Washington, Dec. 1: The Bush administration has decided to repeal most of its 20-month-old tariffs on imported steel to head off a trade war that would have included foreign retaliation against products exported from politically crucial states, administration and industry sources said Sunday.

The officials would not say when President Bush will announce the decision but said it is likely to be this week. The officials said they had to allow for the possibility that he would make some change in the plan, but a source close to the White House said it was “all but set in stone”.

European countries had vowed to respond to the tariffs, which were ruled illegal by the World Trade Organization, by imposing sanctions on up to $2.2 billion in exports from the United States, beginning as soon as December 15. Japan issued a similar threat Wednesday. The sources said Bush’s aides concluded they could not run the risk that the European Union would carry out its threat to impose sanctions on orange juice and other citrus products from Florida, motorcycles, farm machinery, textiles, shoes, and other products.

Bush advisers said they were aware the reversal could produce a backlash against him in several steel-producing states of the Rust Belt — including Pennsylvania, West Virginia and Ohio. That arc of states has been hit severely by losses in manufacturing jobs and will be among the most closely contested in his re-election race.

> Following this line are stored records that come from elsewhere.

/-- The suffix slots of a mnemonic, in canonical order (R51); none for an unknown one. -/
def slotsOf (m : String) : Option (List Slot) :=
  if named intDA m || named intDAB m || m == "sel" then some [sType ["s64", "s32", "z64", "z32"] 0]
  else if named immediates m || named shifts m then some [sType ["s64"] 0]
  else if named syncs m || m == "stemp" then some [sWord, sTravel]
  else if named ageds m then some [sWord, ⟨.mode, ["park", "trap"], some 0⟩]
  else if named rounded m || m == "ffma" then some [sFloat, sRound, sSat]
  else if named floatDA m || named floatDAB m then some [sFloat]
  else if named products m then some [sSat]
  else if named ops0 m || named opsA m || named opsAB m || named opsDA m || named opsDAB m || named branches m || named maskBranches m ||
      named jumps m || named vecGS m || named vecG m || named vec1 m || named masks m || named rowOps m ||
      ["csrr", "csrw", "csrs", "csrc", "fence", "pop", "ctrwait", "mzero", "mst", "mcnt", "mclr", "mcmp", "mlink", "mvar", "lrd",
        "lrf", "lwr", "sbind", "sfree", "bfi", "lui", "vcmp", "vcvt", "vbcast", "knot", "kset", "vget", "vput", "vbusy",
        "kpop"].contains m then some []
  else match m with
    | "ld" => some [sSize, ⟨.extension, ["s", "z"], some 0⟩, sTravel]
    | "st" => some [sSize, sTravel]
    | "amo" => some [sType ["b64", "b32"] 0, sTravel,
        sFree .mode ["add", "and", "or", "xor", "min", "max", "minz", "maxz", "swap", "fadd"]]
    | "cas" => some [sType ["b64", "b32"] 0, sTravel]
    | "push" => some [sFree .mode (copyCmds ++ netCmds)]
    | "crcfg" => some [⟨.mode, ["term", "set", "add"], some 0⟩]
    | "bfx" => some [⟨.extension, ["z", "s"], some 0⟩]
    | "fsgn" => some [sFloat, ⟨.mode, ["j", "jn", "jx"], some 0⟩]
    | "fcvt" => some [sFree .type cvtTypes, sFree .type cvtTypes, sRound, sSat]
    | "srnd" => some [sType ["f32", "f16", "bf16"] 2, sType ["f32", "a36"] 0, sSat]
    | _ => none

/-- How many trailing operands may be left out: those hold 0, g0 or fabric then (R165, R193, R220). -/
def optionals (m : String) : Nat :=
  if m == "push" || m == "fence" || named vecG m || named vec1 m || m == "vcmp" then 1
  else if named vecGS m || m == "vcvt" || m == "vbcast" then 2
  else 0

/-! ### Operands and the two forms (R49, R50, R59, R60) -/

/-- A general register as written: g0 to g15, or s0 to s3 for g8 to g11. -/
inductive Reg where
  | g (n : GReg)
  | s (n : Fin 4)
  deriving DecidableEq, Repr

def Reg.num : Reg → GReg
  | .g n => n
  | .s n => Fin.ofNat 16 (8 + n.val)

/-- An operand. A target holds the label that names it, if one does, and its distance in bytes from the bundle. -/
inductive Operand where
  | reg (r : Reg)
  | v (n : VReg)
  | k (n : KReg)
  | link (l : Link)
  | latch (b : Bool)
  | acc (t : Tile)
  | imm (i : Int)
  | mem (r : Reg) (o : Int)
  | target (l : Option String) (d : Int)
  | count (n : Nat)
  | scope (s : Scope)
  | csr (n : Nat)
  | port (n : Nat)
  deriving DecidableEq, Repr

/-- n as groups of four hexadecimal digits (R4, R59 step 4); 16 groups at most. -/
def hexGroups : Nat → Nat → String
  | 0, _ => ""
  | f + 1, n =>
    let digit (k : Nat) : Char := hexDigit (n / 16 ^ k % 16)
    let group := String.ofList [digit 3, digit 2, digit 1, digit 0]
    if n < 2 ^ 16 then group else hexGroups f (n / 2 ^ 16) ++ "_" ++ group

def hex (n : Nat) : String := "0x" ++ hexGroups 16 n
def signedHex (i : Int) : String := if i < 0 then "-" ++ hex i.natAbs else hex i.natAbs
def plusHex (i : Int) : String := if i < 0 then "-" ++ hex i.natAbs else "+" ++ hex i.natAbs
def dec (i : Int) : String := if i < 0 then "-" ++ natText i.natAbs else natText i.natAbs
def plusDec (i : Int) : String := if i < 0 then "-" ++ natText i.natAbs else "+" ++ natText i.natAbs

The sources said Bush’s aides agonised over the options to present to the President and they considered it one of the diciest political calculations of this term. A source involved in the negotiations said White House aides looked for some step short of a full repeal that would satisfy the EU but concluded that it was “technically possible but practically impossible”.

Bush decided in March 2002 to impose tariffs of 8 per cent to 30 per cent on most steel imports from Europe, Asia and South America for three years. Officials acknowledged at the time that the decision was heavily influenced by the desire to help the Rust Belt states, but the departure from Bush’s free-trade principles drew fierce criticism from his conservative supporters. After a blast of international opposition, the administration began approving exemptions.

The WTO’s ruling against the tariffs was finalised three weeks ago.